What was even more surprising about the cash strength was the packing industry’s strong preference for delaying cash trading during weeks ahead of USDA’s Cattle on Feed Report, according to Pro Farmer analysts. This week’s higher bids suggested packers need animals, indicating cash trading may extend strength over coming weeks, although cash trading in the last week of most months tends to be weak. Also, this week’s decline in beef cutout, with Choice cutout slipping $2.26 to $267.91 per cwt. at the close on Friday wasn’t encouraging.

June live cattle fell $1.475 to $138.425, up $2.00 for the week. May feeder futures settled 97.5 cents lower at $163.875, a weekly gain of $2.10.

USDA’s Cattle on Feed Report looks bearish for Monday’s futures opening, since the March placement total, at 1.990 million head, essentially matched the year-ago figure. A 7.8% annual decline was expected. When combined with the marketings figure at 2.000 million (down 2.0% year-over-year), those shifts put the April 1 U.S. large-lot feedlot population at 12.105 million head, up 1.7% from the comparable 2021 figure when a flat reading was projected by industry analysts.

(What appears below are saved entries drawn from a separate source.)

/-- NAND_PROGRAM_DONE, NAND_ERASE_DONE and FLASH_PIECE_READ_DONE: a verified program counts its pieces, its units are programmed and the die
takes its next operation; one that does not verify is put first in the die's queue again; a verified erase raises its block group's
epoch and drops its cached pieces; a read that its die answers takes its effects on the media, and its piece arrives. -/
def Obligations.DieOperationsEnd : Prop :=
  (∀ (s : State) (k j : Nat) (o : DieOp) (e : Dev), j < 32 → (s.clear.die k j).busy = some o → o.kind = .program → o.purpose = .program →
    e = (s.clear.modDie k j fun x => { x with busy := none }).fadd (Reg.KERB_CH_PIECES k (j / 4)) Fld.KERB_CH_PIECES_PIECES 16 →
    (∀ p, (e.media.programs.find? fun p => p.group = groupOfDie (32 * k + j) && p.member = memberOfDie (32 * k + j) && p.sb = o.ns &&
      p.page = o.piece) = some p →
      Completes (.nandProgramDone k j true) s ((e.programmed p o.cls).issue k j).flushCheck ∧
      Completes (.nandProgramDone k j false) s
        ((e.modDie k j fun x => { x with queue := { o with since := 0, suspends := 0 } :: x.queue }).issue k j).flushCheck)) ∧
  (∀ (s : State) (k j : Nat) (o : DieOp) (e : Dev), s.clear.host.wipe = none → (s.clear.die k j).busy = some o → o.kind = .erase →
    s.clear.victimOf (groupOfDie (32 * k + j)) o.piece = none →
    e = (((s.clear.modDie k j fun x => { x with busy := none }).modBg (2048 * (32 * k + j) + o.piece) fun x =>
      { x with epoch := (x.epoch + 1) % 2 ^ 32, intent := false, reads := 0 }).cacheDropWhere k fun p =>
        Dev.generationBg p.generation = 2048 * (32 * k + j) + o.piece).journalPut (.eraseDone (32 * k + j) o.piece) →
    e.victimOf (groupOfDie (32 * k + j)) o.piece = none → Completes (.nandEraseDone k j true) s
      ((e.modMedia fun m => { m with rewrites := m.rewrites.filter (· ≠ 2048 * (32 * k + j) + o.piece) }).issue k j)) ∧
  (∀ (s : State) (k j step bits : Nat) (o : DieOp) (e : Dev), k < 48 → j < 32 → step ≤ 5 → (s.clear.die k j).busy = some o → o.kind = .read →
    s.clear.dieOk (32 * k + j) = true → s.clear.kerbOnline k = true →
    e = (s.clear.modDie k j fun x => { x with busy := none }).fadd (Reg.KERB_CH_PIECES k (j / 4)) Fld.KERB_CH_PIECES_PIECES
      (match o.purpose with
        | .high _ => 16
        | .relocate _ => if s.clear.corpus o.ns then 16 else 1
        | _ => 1) →
    Completes (.flashPieceReadDone k j step bits) s
      (((e.readEffects k j o (s.clear.readStep k (32 * k + j) (max 1 step) (Dev.placeOf o.generation)) bits (match o.purpose with
        | .high _ => 16
        | .relocate _ => if s.clear.corpus o.ns then 16 else 1
        | _ => 1) true).arrives k o (s.clear.readStep k (32 * k + j) (max 1 step) (Dev.placeOf o.generation) = 5)).issue k j))

/-- PAYLOAD_FETCH_DONE, GATHER_WINDOW_CLOSE and SWEEP_WINDOW_CLOSE: a payload that has come is held by its query, which waits for its window,
and GATHER_FILL encodes it early with others of its service where its setting says so (R470; log entry 24 says when a batch is formed);
where a gather close came before the payload of a SWEEP query its stages start at once; one that could not be read fails the query
with Data Transfer Error; a gather close brings a waiting query to its version and starts its stages, and starts those of a waiting
SWEEP query; a sweep close forms the pass of a waiting SWEEP query; a window's changed fields are in force after its close. -/
def Obligations.WindowEventsComplete : Prop :=
  (∀ (s : State) (i : Nat) (q : Query) (b : List Byte), s.clear.queryOf i = some q → q.phase = .fetching → q.resolved = false →
    (q.desc.payloadKind = 0 ∨ b.length % (if q.desc.payloadKind = 1 then 4 else 2) = 0) →
    ∃ (t : Dev) (z : Query), t.queryOf i = some z ∧ z.payload = b ∧
      z.paid = true ∧ z.phase = .waiting ∧ (q.desc.payloadKind = 1 → z.vector = table32 b 0 (b.length / 4)) ∧
      t.mems = s.dev.mems ∧
      (q.closeBeat = 0 → Completes (.payloadFetchDone i (.bytes b)) s (t.encodeAhead q.service) ∧
        (s.clear.earlyRows = 0 → t.encodeAhead q.service = t)) ∧
      (q.closeBeat ≠ 0 → Completes (.payloadFetchDone i (.bytes b)) s (t.startStages i).driveStages)) ∧
  (∀ (s : State) (i : Nat) (q : Query), s.clear.queryOf i = some q → q.phase = .fetching →
    Completes (.payloadFetchDone i .unreadable) s ((s.clear.failQuery i .dataTransferError false).driveStages)) ∧
  (∀ (s : State) (i : Nat) (q : Query) (d e : Dev), d = s.clear.reach s.clear.gatherAt → d.changes = [] → d.queries = [(i, q)] →
    q.id = i → q.desc.sweep = false → q.resolved = false → q.phase = .waiting → q.arrivalNs < d.time.ns → q.desc.atBeat = false →
    e = ((((d.resolve i).modQuery i fun q => { q with closeBeat := d.beat + 1 }).gatherRecord q.service.id 1
      q.ahead.toList.length (((d.resolve i).modQuery i fun q => { q with closeBeat := d.beat + 1 }).portOf q.queue)).startStages i) →
    Completes .gatherWindowClose s
      ({ e with time := { e.time with lastGather := e.time.ns } } : Dev).adoptGather.driveStages.gatherFill) ∧
  (∀ (s : State) (i : Nat) (q : Query) (d e : Dev), d = s.clear.reach s.clear.gatherAt → d.changes = [] → d.queries = [(i, q)] →
    q.id = i → q.desc.sweep = true → q.closeBeat = 0 → q.phase = .waiting → q.arrivalNs < d.time.ns →
    e = ((d.modQuery i fun q => { q with closeBeat := d.beat + 1 }).gatherRecord q.service.id 1 q.ahead.toList.length
      ((d.modQuery i fun q => { q with closeBeat := d.beat + 1 }).portOf q.queue)).startStages i →
    Completes .gatherWindowClose s
      ({ e with time := { e.time with lastGather := e.time.ns } } : Dev).adoptGather.driveStages.gatherFill) ∧
  (∀ (s : State) (d : Dev), d = s.clear.reach s.clear.gatherAt → d.changes = [] → d.queries = [] →
    Completes .gatherWindowClose s
      ({ d with time := { d.time with lastGather := d.time.ns } } : Dev).adoptGather.driveStages.gatherFill) ∧
  (∀ (s : State) (i : Nat) (q z : Query) (d e : Dev), d = s.clear.reach s.clear.sweepAt → d.changes = [] → d.queries = [(i, q)] →
    q.id = i → d.sweepLeft = [] → q.desc.sweep = true → q.resolved = false → q.phase = .route → q.arrivalNs < d.time.ns →
    q.desc.atBeat = false → e = d.resolve i → e.queryOf i = some z → z.resolved = true → z.failed = none → e.sweepLeft = [] →
    Completes .sweepWindowClose s (Dev.adoptSweep { e.formPass q.desc.ns [i] with
      time := { (e.formPass q.desc.ns [i]).time with lastSweep := (e.formPass q.desc.ns [i]).time.ns } })) ∧
  (∀ (s : State) (d : Dev), d = s.clear.reach s.clear.sweepAt → d.changes = [] → d.queries = [] → d.sweepLeft = [] →
    Completes .sweepWindowClose s ({ d with time := { d.time with lastSweep := d.time.ns } } : Dev).adoptSweep)

/-- SWEEP_PASS_START and SWEEP_PASS_END: the first pass of an index whose queries have all been routed starts, with the lists that they
probe in ascending order, and its first block is sent; one whose lists have all been read at every Kerb ends with its record, its
queries are merged, and DRAINING versions that nothing uses any more are RETIRED. -/
def Obligations.SweepPassesComplete : Prop :=
  (∀ (s : State) (ns : Nat) (p : Pass) (qs : List Query) (ls : List Nat) (l : Nat) (rest : List Nat),
    s.clear.passes = [p] → p.ns = ns → p.started = false → qs = (p.queries.filter s.clear.alive).filterMap s.clear.queryOf →
    (∀ q ∈ qs, 3 ≤ Dev.phaseRank q.phase) → ls = sortBy (fun a b => decide (a < b)) ((qs.flatMap Dev.roundLists).dedup) →
    ls = l :: rest → Completes (.sweepPassStart ns) s
      (({ s.clear with passes := [{ p with started := true, startNs := s.clear.time.ns, lists := ls,
                                           left := (qs.filter fun q => (Dev.roundLists q).contains l).map (·.id) }] } : Dev).passNext
        ns 4096)) ∧
  (∀ (s : State) (ns : Nat) (p : Pass) (d e : Dev), s.clear.passes = [p] → p.ns = ns → p.started = true → p.lists = [] →
    (s.clear.kerbs.any fun k => k.2.qblocks.any fun b => b.sweeping ns) = false →
    d = (s.clear.traceEvent s.clear.srcSquare 0x13 (toLE 4 (match p.queries.findSome? s.clear.queryOf with
        | some q => q.version
        | none => 0) ++ capLE 4 p.queries.length ++ toLE 8 p.windowBeat ++ capLE 4 p.read ++ capLE 4 p.rereads ++
        capLE 4 ((p.routeNs - p.readyNs) / 1000) ++ capLE 4 ((s.clear.time.ns - p.startNs) / 1000000) ++
        List.replicate 16 0)).modVersion ns (match p.queries.findSome? s.clear.queryOf with
        | some q => q.version
        | none => 0) (fun v => { v with passes := v.passes + 1, reread := v.reread + p.rereads }) →
    e = { d with passes := [] } →
    Completes (.sweepPassEnd ns) s ((p.queries.filter e.alive).foldl (fun d i =>
      (d.modQuery i fun q => { q with probed := q.probes }).merge i) e).retireIdle.driveStages)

Cash strength over the past two weeks sets the stage for possible follow-through strength in early May. Such gains are rather rare, Pro Farmer says, since cattle slaughter routinely increases substantially through the April-May period, thereby triggering a seasonal price downturn before May 1 of most years. This week’s preliminary slaughter total, stated at 665,000 head by the USDA on Friday, matched the year-ago figure, but doesn’t necessarily mean feedlot supplies are getting more current. Still, such cash strength this year, despite seasonally rising cattle/beef production, suggests robust export demand may be offsetting domestic demand weakness caused by inflated retail beef prices.